WHAT TO WORK ON – From the entries below, copy exactly the lines from the one that contains "stack (R234). -/" through the one that contains "case ldDTVx x", both included, and only those.

Dataset entries –
----------
-- ==== Sys2Proof/Laws/Decode.lean ====
section
/-! SUPPORT. The fields of a word as numbers, and the fields of the words the formats build. -/

namespace Sys2Proof

theorem toNat_fieldF (w : Word) : (fieldF w).toNat = w.toNat / 4096 := by
  have := w.isLt; simp [fieldF, Nat.shiftRight_eq_div_pow]; omega

theorem val_fieldX (w : Word) : (fieldX w).val = w.toNat / 256 % 16 := by
  simp [fieldX, Nat.shiftRight_eq_div_pow]

theorem val_fieldY (w : Word) : (fieldY w).val = w.toNat / 16 % 16 := by
  simp [fieldY, Nat.shiftRight_eq_div_pow]

theorem toNat_fieldN (w : Word) : (fieldN w).toNat = w.toNat % 16 := by simp [fieldN]

theorem toNat_fieldKK (w : Word) : (fieldKK w).toNat = w.toNat % 256 := by simp [fieldKK]

theorem toNat_fieldNNN (w : Word) : (fieldNNN w).toNat = w.toNat % 4096 := by simp [fieldNNN]

theorem toNat_append_add {n m : Nat} (a : BitVec n) (b : BitVec m) : (a ++ b).toNat = a.toNat * 2 ^ m + b.toNat := by
  rw [BitVec.toNat_append, Nat.shiftLeft_eq, Nat.mul_comm, Nat.two_pow_add_eq_or_of_lt b.isLt]

theorem toNat_wordNNN (f : BitVec 4) (nnn : Addr12) : (wordNNN f nnn).toNat = f.toNat * 4096 + nnn.toNat :=
  toNat_append_add f nnn

theorem toNat_wordXKK (f : BitVec 4) (x : RegIx) (kk : Byte) :
    (wordXKK f x kk).toNat = f.toNat * 4096 + x.val * 256 + kk.toNat := by
  have hx : (BitVec.ofFin (w := 4) x).toNat = x.val := rfl
  refine (toNat_append_add (f ++ BitVec.ofFin (w := 4) x) kk).trans ?_
  rw [toNat_append_add, hx]; omega

theorem toNat_wordXYN (f : BitVec 4) (x y : RegIx) (n : BitVec 4) :
    (wordXYN f x y n).toNat = f.toNat * 4096 + x.val * 256 + y.val * 16 + n.toNat := by
  have hx : (BitVec.ofFin (w := 4) x).toNat = x.val := rfl
  have hy : (BitVec.ofFin (w := 4) y).toNat = y.val := rfl
  refine (toNat_append_add (f ++ BitVec.ofFin (w := 4) x ++ BitVec.ofFin (w := 4) y) n).trans ?_
  rw [toNat_append_add, toNat_append_add, hx, hy]; omega

/-- A word is its family and its address field (R84, format NNN). -/
theorem eq_wordNNN (w : Word) : w = wordNNN (fieldF w) (fieldNNN w) := by
  apply BitVec.eq_of_toNat_eq; rw [toNat_wordNNN, toNat_fieldF, toNat_fieldNNN]; omega

/-- A word is its family, register and immediate (R84, formats XKK and XF). -/
theorem eq_wordXKK (w : Word) : w = wordXKK (fieldF w) (fieldX w) (fieldKK w) := by
  apply BitVec.eq_of_toNat_eq; rw [toNat_wordXKK, toNat_fieldF, val_fieldX, toNat_fieldKK]; omega

/-- A word is its four nibbles (R84, format XYN). -/
theorem eq_wordXYN (w : Word) : w = wordXYN (fieldF w) (fieldX w) (fieldY w) (fieldN w) := by
  apply BitVec.eq_of_toNat_eq; rw [toNat_wordXYN, toNat_fieldF, val_fieldX, val_fieldY, toNat_fieldN]; omega

@[simp] theorem fieldF_wordNNN (f : BitVec 4) (nnn : Addr12) : fieldF (wordNNN f nnn) = f := by
  apply BitVec.eq_of_toNat_eq; rw [toNat_fieldF, toNat_wordNNN]; have := nnn.isLt; omega

@[simp] theorem fieldNNN_wordNNN (f : BitVec 4) (nnn : Addr12) : fieldNNN (wordNNN f nnn) = nnn := by
  apply BitVec.eq_of_toNat_eq; rw [toNat_fieldNNN, toNat_wordNNN]; have := nnn.isLt; omega

@[simp] theorem fieldF_wordXKK (f : BitVec 4) (x : RegIx) (kk : Byte) : fieldF (wordXKK f x kk) = f := by
  apply BitVec.eq_of_toNat_eq; rw [toNat_fieldF, toNat_wordXKK]; have := x.isLt; have := kk.isLt; omega

@[simp] theorem fieldX_wordXKK (f : BitVec 4) (x : RegIx) (kk : Byte) : fieldX (wordXKK f x kk) = x := by
  apply Fin.ext; rw [val_fieldX, toNat_wordXKK]; have := x.isLt; have := kk.isLt; omega

@[simp] theorem fieldKK_wordXKK (f : BitVec 4) (x : RegIx) (kk : Byte) : fieldKK (wordXKK f x kk) = kk := by
  apply BitVec.eq_of_toNat_eq; rw [toNat_fieldKK, toNat_wordXKK]; have := x.isLt; have := kk.isLt; omega

@[simp] theorem fieldF_wordXYN (f : BitVec 4) (x y : RegIx) (n : BitVec 4) : fieldF (wordXYN f x y n) = f := by
  apply BitVec.eq_of_toNat_eq; rw [toNat_fieldF, toNat_wordXYN]
  have := x.isLt; have := y.isLt; have := n.isLt; omega

@[simp] theorem fieldX_wordXYN (f : BitVec 4) (x y : RegIx) (n : BitVec 4) : fieldX (wordXYN f x y n) = x := by
  apply Fin.ext; rw [val_fieldX, toNat_wordXYN]; have := x.isLt; have := y.isLt; have := n.isLt; omega

@[simp] theorem fieldY_wordXYN (f : BitVec 4) (x y : RegIx) (n : BitVec 4) : fieldY (wordXYN f x y n) = y := by
  apply Fin.ext; rw [val_fieldY, toNat_wordXYN]; have := x.isLt; have := y.isLt; have := n.isLt; omega

@[simp] theorem fieldN_wordXYN (f : BitVec 4) (x y : RegIx) (n : BitVec 4) : fieldN (wordXYN f x y n) = n := by
  apply BitVec.eq_of_toNat_eq; rw [toNat_fieldN, toNat_wordXYN]; have := x.isLt; have := y.isLt; have := n.isLt; omega

/-- The two bytes of a word make the word (R53). -/
@[simp] theorem wordOfBytes_bytes (w : Word) : wordOfBytes (highByte w) (lowByte w) = w := by
  apply BitVec.eq_of_toNat_eq
  refine (toNat_append_add _ _).trans ?_
  have := w.isLt
  simp [highByte, lowByte, Nat.shiftRight_eq_div_pow]; omega

end Sys2Proof
end

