/-- Reading a stack slot after writing one. -/
theorem get_set_STACK (S : Vector Word 16) {k : Nat} (v : Word) (hk : k < 16) (j : Fin 16) :
    (S.set k v hk).get j = if j.val = k then v else S.get j := by
  simp only [Vector.get_eq_getElem, Vector.getElem_set, eq_comm]

@[simp] theorem toNat_zext16 (nnn : Addr12) : (zext16 nnn).toNat = nnn.toNat :=
  BitVec.toNat_setWidth_of_le (by decide)

/-- `2nnn` below depth 16 (R113, R28). -/
theorem exec_call_of_lt (nnn : Addr12) {s : State} (h : s.SP.val < 16) :
    exec (.call nnn) s = .next { s with
      PC := zext16 nnn
      SP := ⟨s.SP.val + 1, by omega⟩
      STACK := s.STACK.set s.SP.val (s.PC + 2) h } := by
  simp only [exec, execCall, State.push_of_lt _ h, State.goto]

/-- `2nnn` on a full stack (R234). -/
theorem exec_call_full (nnn : Addr12) {s : State} (h : s.SP.val = 16) :
    exec (.call nnn) s = s.raise (.stackFault .overflow) (.call nnn) := by
  simp only [exec, execCall, State.push_full _ h]

end Sys2Proof.Machine

namespace Sys2Proof.Proofs

open Sys2Proof.Machine Sys2Proof.Safety

/-- Settles O25: beside CALL and RET, only the writers of I and the timers need a look of their own. -/
theorem onlyCallAndReturnTouchStack : Obligations.OnlyCallAndReturnTouchStack := by
  intro i s t h hret hcall
  cases i
  case ret => exact absurd rfl hret
  case call nnn => exact absurd rfl (hcall nnn)
  case ldI | addI | ldDTVx | ldSTVx => cases h; exact ⟨rfl, rfl⟩
  case ldF => rw [execLdF_frame h]; exact ⟨rfl, rfl⟩
  all_goals rw [exec_frame_of_not_writesSpecial h rfl]; exact ⟨rfl, rfl⟩

/-- Settles O27. -/
theorem registersWrittenOnlyAsListed : Obligations.RegistersWrittenOnlyAsListed :=
  fun _ _ _ _ => exec_reg_of_not_mayWrite

/-- Settles O28: each of the seven writers of a special register leaves the others, and no other instruction writes one. -/
theorem specialRegistersWrittenOnlyAsListed : Obligations.SpecialRegistersWrittenOnlyAsListed := by
  intro i s t h
  cases i
  case ret => rw [execRet_frame h]; exact ⟨fun _ _ _ => rfl, fun _ => rfl, fun _ => rfl⟩
  case call => rw [execCall_frame h]; exact ⟨fun _ _ _ => rfl, fun _ => rfl, fun _ => rfl⟩
  case ldI nnn => cases h; exact ⟨fun hI _ _ => absurd rfl (hI nnn), fun _ => rfl, fun _ => rfl⟩
  case addI x => cases h; exact ⟨fun _ hI _ => absurd rfl (hI x), fun _ => rfl, fun _ => rfl⟩
  case ldF x => rw [execLdF_frame h]; exact ⟨fun _ _ hI => absurd rfl (hI x), fun _ => rfl, fun _ => rfl⟩
  case ldDTVx x => cases h; exact ⟨fun _ _ _ => rfl, fun hDT => absurd rfl (hDT x), fun _ => rfl⟩
  case ldSTVx x => cases h; exact ⟨fun _ _ _ => rfl, fun _ => rfl, fun hST => absurd rfl (hST x)⟩
  all_goals rw [exec_frame_of_not_writesSpecial h rfl]; exact ⟨fun _ _ _ => rfl, fun _ => rfl, fun _ => rfl⟩
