-- ==== Sys2Proof/Machine/Lanterns.lean ====
section
/-!
DEFINITION. Lanterns and the feeds of the Spire ports (rules R301 to R311, R313, R457, R535).
Lantern states (rule R306): 0 ABSENT, 1 PRESENT, 2 WARMING, 3 ACTIVE, 4 RELEASED, 5 REJECTED, 6 FAILED, 7 EOL. Feed 2p is feed A
of port p and 2p + 1 its feed B; outputs 0 to 7 of a Lantern serve its ports in ascending order, and its levels are listed by
output, nine wavelengths each, in 0.01 dBm.
-/
namespace Sys2Proof.Machine

def isLantern (l : Nat) : Bool := decide (l < 4)

/-- The feed map (rule R301): the Lantern of a port's feed A and of its feed B. -/
def feedLantern (p feed : Nat) : Nat :=
  if feed = 0 then p / 4 else if p % 2 = 0 then (p / 4 + 1) % 4 else (p / 4 + 3) % 4

/-- The ports a Lantern feeds, ascending: output i serves the i-th (rule R301). -/
def lanternPorts (l : Nat) : List Nat := (List.range 16).filter (fun p => feedLantern p 0 == l || feedLantern p 1 == l)

/-- Which feed of a port comes from a Lantern that feeds it. -/
def feedFrom (p l : Nat) : Nat := if feedLantern p 0 = l then 0 else 1

/-- The feeds that the map names for a Lantern (rule R302). -/
def namedFeeds (l : Nat) : List Nat := (lanternPorts l).map (fun p => 2 * p + feedFrom p l)

/-- Whether a Lantern is lit (rule R306). -/
def isLit (s : State) (l : Nat) : Bool :=
  let x := (getLantern s l).state
  x == 2 || x == 3 || x == 7

/-- Whether a port's feed has light. -/
def feedLit (s : State) (p feed : Nat) : Bool := isLit s (feedLantern p feed)

/-- Whether a feed may be selected with its Lantern in state `x` (rules R302, R303). -/
def feedIn (s : State) (p feed x : Nat) : Bool :=
  (getLantern s (feedLantern p feed)).state == x && !((getPort s p).miswired.contains feed)

/-- The feed that the order of rule R303 selects; 2 for none. -/
def selectFeed (s : State) (p : Nat) : Nat :=
  if feedIn s p 0 3 then 0 else if feedIn s p 1 3 then 1 else if feedIn s p 0 7 then 0 else if feedIn s p 1 7 then 1 else 2

/-- Refresh a Lantern's mirror registers (rules R313, R535). -/
def refreshMirror (s : State) (l : Nat) : State :=
  let x := getLantern s l
  let u := SMap.get {} s.attic.lanterns l
  let mask := fun (f : Nat → Bool) => (lanternPorts l).foldl (fun m p => if f p then m + 2 ^ p else m) 0
  updLantern s l (fun y => { y with mirror :=
    if x.state = 0 then {}
    else { state := x.state, serial := x.serial, model := x.model, hours := x.hours, decline := x.decline, remaining := x.remaining,
           fed := mask (fun p => !((getPort s p).miswired.contains (feedFrom p l))),
           active := mask (fun p => (getPort s p).feed == feedFrom p l),
           ageMin := match x.authBell with | none => 0xFFFF | some b => min 0xFFFE ((s.bell.count - b) / 60000000),
           installs := u.installs, switchovers := u.switchovers, waves := x.waves } })

/-- Change the Attic usage record of the Lantern in a slot. -/
def updUse (s : State) (l : Nat) (f : LanternUse → LanternUse) : State :=
  { s with attic := { s.attic with lanterns := SMap.modify {} s.attic.lanterns l f } }

/-- A Lantern changes state (rules R306, R309, R401, R535): event, Attic record, mirror; a dark Lantern's feeds read dark. -/
def setLanternState (s : State) (l st : Nat) : State :=
  let old := (getLantern s l).state
  if old = st then refreshMirror s l
  else
    let s1 := updLantern s l (fun x => { x with state := st })
    let dark := st ≠ 2 ∧ st ≠ 3 ∧ st ≠ 7
    let s2 := if dark then
        (lanternPorts l).foldl (fun q p => updPort q p (fun x =>
          { x with feedPower := (List.range 9).foldl (fun m w => SMap.erase m (9 * feedFrom p l + w)) x.feedPower })) s1
      else s1
    let s3 := refreshMirror { s2 with atticStore := { s2.atticStore with pendingOther := true } } l
    deviceEvent s3 0x0981 (natLE l 1 ++ natLE old 1 ++ natLE st 1 ++ natLE 0 1)

/-- Count a switch-over of a port between its Lanterns in their usage records (rule R309). -/
def countSwitch (s : State) (p : Nat) : State :=
  let inc := fun (u : LanternUse) => { u with switchovers := satInc 16 u.switchovers }
  updUse (updUse s (feedLantern p 0) inc) (feedLantern p 1) inc

/-- A port loses its active feed (rules R304, R311): it switches without ramping to the other feed if that is lit, else it is DOWN.
A planned switch-over whose target is lost returns to the feed it left. -/
def loseFeed (s : State) (p : Nat) : State :=
  let x := getPort s p
  let down := fun (q : State) => downPort (updPort q p (fun y => { y with feed := 2, switching := none })) p (x.state != portDown)
  match x.switching with
  | some target =>
    if feedLit s p x.feed then updPort s p (fun y => { y with switching := none })
    else if feedLit s p target then
      countSwitch (updPort s p (fun y => { y with feed := target, switching := none, unplanned := satInc 16 y.unplanned })) p
    else down s
  | none =>
    let other := 1 - x.feed
    if feedLit s p other && !(x.miswired.contains other) then
      countSwitch (updPort s p (fun y => { y with feed := other, unplanned := satInc 16 y.unplanned })) p
    else down s

/-- A lit Lantern goes dark: the ports that use it lose their feed (rules R304, R310, R311). -/
def darken (s : State) (l st : Nat) : State :=
  let was := isLit s l
  let s1 := setLanternState s l st
  if was then
    (lanternPorts l).foldl (fun q p =>
      let x := getPort q p
      if x.feed = feedFrom p l ∨ x.switching = some (feedFrom p l) then loseFeed q p else q) s1
  else s1

/-- Whether the Spires' data lanes are on (rule R21). -/
def lanesOn (s : State) : Bool :=
  match s.dev with
  | .off => false
  | .standby => false
  | .waking => false
  | _ => true

/-- Ports without a feed, and port 0 in its management-only mode, take the one the order selects, and train where they were down
(rules R283, R299, R303, R473). -/
def takeFeeds (s : State) : State :=
  (List.range 16).foldl (fun q p =>
    let x := getPort q p
    let sel := selectFeed q p
    if lanesOn q && portPresent q p && !x.disabled && (x.feed == 2 || (x.state == portMgmtOnly && decide (s.dev = .testing))) && sel != 2 then
      let q1 := updPort q p (fun y => { y with feed := sel })
      if x.state = portDown ∨ x.state = portMgmtOnly then startRetrain q1 p 2 else q1
    else q) s

/-- DOWN_PORT_RETRY (rule R283): a DOWN port whose active feed is lit tries bring-up training again. -/
def execDownPortRetry (port : Nat) (s : State) : Host.Outcome State Fault Refusal :=
  let x := getPort s port
  let late := decide (s.dev = .ready) || decide (s.dev = .running) || decide (s.dev = .draining) || decide (s.dev = .faulted)
  whenDo (portPresent s port && x.state == portDown && !x.disabled && x.feed != 2 && feedLit s port x.feed && late) s (startRetrain s port 2)

/-- PLANNED_SWITCHOVER (rule R303): the order selects another feed, both are lit, and no other port is switching. -/
def execPlannedSwitchover (port : Nat) (s : State) : Host.Outcome State Fault Refusal :=
  let x := getPort s port
  let target := selectFeed s port
  whenDo (portPresent s port && x.feed != 2 && target != 2 && target != x.feed && feedLit s port x.feed && feedLit s port target
      && s.ports.all (fun q => q.2.switching.isNone)) s
    (updPort s port (fun y => { y with switching := some target }))

/-- SWITCHOVER_COMPLETE (rules R303, R311): the port uses the new feed; a fast retrain that waited follows. -/
def execSwitchoverComplete (port : Nat) (s : State) : Host.Outcome State Fault Refusal :=
  let x := getPort s port
  match x.switching with
  | none => ok s
  | some target =>
    let s1 := countSwitch (updPort s port (fun y => { y with feed := target, switching := none, planned := satInc 16 y.planned })) port
    ok (if x.retrainWanted then startRetrain s1 port 0 else s1)

/-- UNPLANNED_SWITCHOVER (rule R304). -/
def execUnplannedSwitchover (port : Nat) (s : State) : Host.Outcome State Fault Refusal :=
  whenDo (portPresent s port && (getPort s port).feed != 2) s (loseFeed s port)

/-- The usage record that a serial number brings with it: the one kept of a removed Lantern, or a new one (rule R309). -/
def useOf (a : Attic) (serial : Nat) (first : List Int) (hours : Nat) : LanternUse :=
  match a.lanternsGone.find? (fun u => u.serial == serial) with
  | some u => { u with hours := hours, installs := satInc 16 u.installs }
  | none => { serial := serial, first := first, hours := hours, installs := 1 }

/-- LANTERN_INSERTED (rules R305, R306, R309): PRESENT, with what its own memory holds. -/
def execLanternInserted (lantern serial model hours : Nat) (first : List Int) (s : State) : Host.Outcome State Fault Refusal :=
  let u := useOf s.attic serial first hours
  let s1 : State := { s with attic := { s.attic with
    lanterns := SMap.set s.attic.lanterns lantern u
    lanternsGone := s.attic.lanternsGone.filter (fun g => g.serial != serial) } }
  whenDo (isLantern lantern && (getLantern s lantern).state == 0 && decide (s.dev ≠ .off)) s
    (setLanternState (setLantern s1 lantern { serial := serial, model := model, hours := hours, first := first }) lantern 1)

/-- LANTERN_REMOVED (rules R304, R309, R310): a lit Lantern is an unplanned loss, recorded as removed without release. -/
def execLanternRemoved (lantern : Nat) (s : State) : Host.Outcome State Fault Refusal :=
  let lit := isLit s lantern
  let s1 := darken s lantern 0
  let u := SMap.get {} s1.attic.lanterns lantern
  let gone := (if lit then { u with unreleased := u.unreleased + 1 } else u) :: s1.attic.lanternsGone
  let s2 := setLantern s1 lantern {}
  whenDo (isLantern lantern && (getLantern s lantern).state != 0) s
    { s2 with attic := { s2.attic with lanterns := SMap.erase s2.attic.lanterns lantern, lanternsGone := gone.take 4 } }

/-- A permanent-class event of a Lantern (rule R457): entered in its history of 16, with its record. -/
def lanternEvent (s : State) (l cause : Nat) : State :=
  let idx := s.faults.next
  let s1 := recordFault s { unitClass := 7, unitIndex := l, cause := cause, domain := 5, attic := true }
  let s2 := updUse s1 l (fun u => { u with
    history := enterHistory u.history 16 ⟨cause, 0, s.attic.lifetimeS, idx⟩
    failed := if cause = 0x0402 then u.failed + 1 else u.failed })
  let u := SMap.get {} s2.attic.lanterns l
  let ban := (decide (2 ≤ u.failed) || decide (3 ≤ u.rejects)) && !(s2.attic.serialsBanned.contains u.serial)
  let s3 : State := { s2 with
    attic := if ban then { s2.attic with serialsBanned := s2.attic.serialsBanned ++ [u.serial] } else s2.attic
    atticStore := { s2.atticStore with pendingFault := true } }
  signRecord s3 idx false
----------
TASK SOLUTION –
/-- `2nnn` on a full stack (R234). -/
theorem exec_call_full (nnn : Addr12) {s : State} (h : s.SP.val = 16) :
    exec (.call nnn) s = s.raise (.stackFault .overflow) (.call nnn) := by
  simp only [exec, execCall, State.push_full _ h]

end Sys2Proof.Machine

namespace Sys2Proof.Proofs

open Sys2Proof.Machine Sys2Proof.Safety

/-- Settles O25: beside CALL and RET, only the writers of I and the timers need a look of their own. -/
theorem onlyCallAndReturnTouchStack : Obligations.OnlyCallAndReturnTouchStack := by
  intro i s t h hret hcall
  cases i
  case ret => exact absurd rfl hret
  case call nnn => exact absurd rfl (hcall nnn)
  case ldI | addI | ldDTVx | ldSTVx => cases h; exact ⟨rfl, rfl⟩
  case ldF => rw [execLdF_frame h]; exact ⟨rfl, rfl⟩
  all_goals rw [exec_frame_of_not_writesSpecial h rfl]; exact ⟨rfl, rfl⟩

/-- Settles O27. -/
theorem registersWrittenOnlyAsListed : Obligations.RegistersWrittenOnlyAsListed :=
  fun _ _ _ _ => exec_reg_of_not_mayWrite

/-- Settles O28: each of the seven writers of a special register leaves the others, and no other instruction writes one. -/
theorem specialRegistersWrittenOnlyAsListed : Obligations.SpecialRegistersWrittenOnlyAsListed := by
  intro i s t h
  cases i
  case ret => rw [execRet_frame h]; exact ⟨fun _ _ _ => rfl, fun _ => rfl, fun _ => rfl⟩
  case call => rw [execCall_frame h]; exact ⟨fun _ _ _ => rfl, fun _ => rfl, fun _ => rfl⟩
  case ldI nnn => cases h; exact ⟨fun hI _ _ => absurd rfl (hI nnn), fun _ => rfl, fun _ => rfl⟩
  case addI x => cases h; exact ⟨fun _ hI _ => absurd rfl (hI x), fun _ => rfl, fun _ => rfl⟩
  case ldF x => rw [execLdF_frame h]; exact ⟨fun _ _ hI => absurd rfl (hI x), fun _ => rfl, fun _ => rfl⟩
  case ldDTVx x => cases h; exact ⟨fun _ _ _ => rfl, fun hDT => absurd rfl (hDT x), fun _ => rfl⟩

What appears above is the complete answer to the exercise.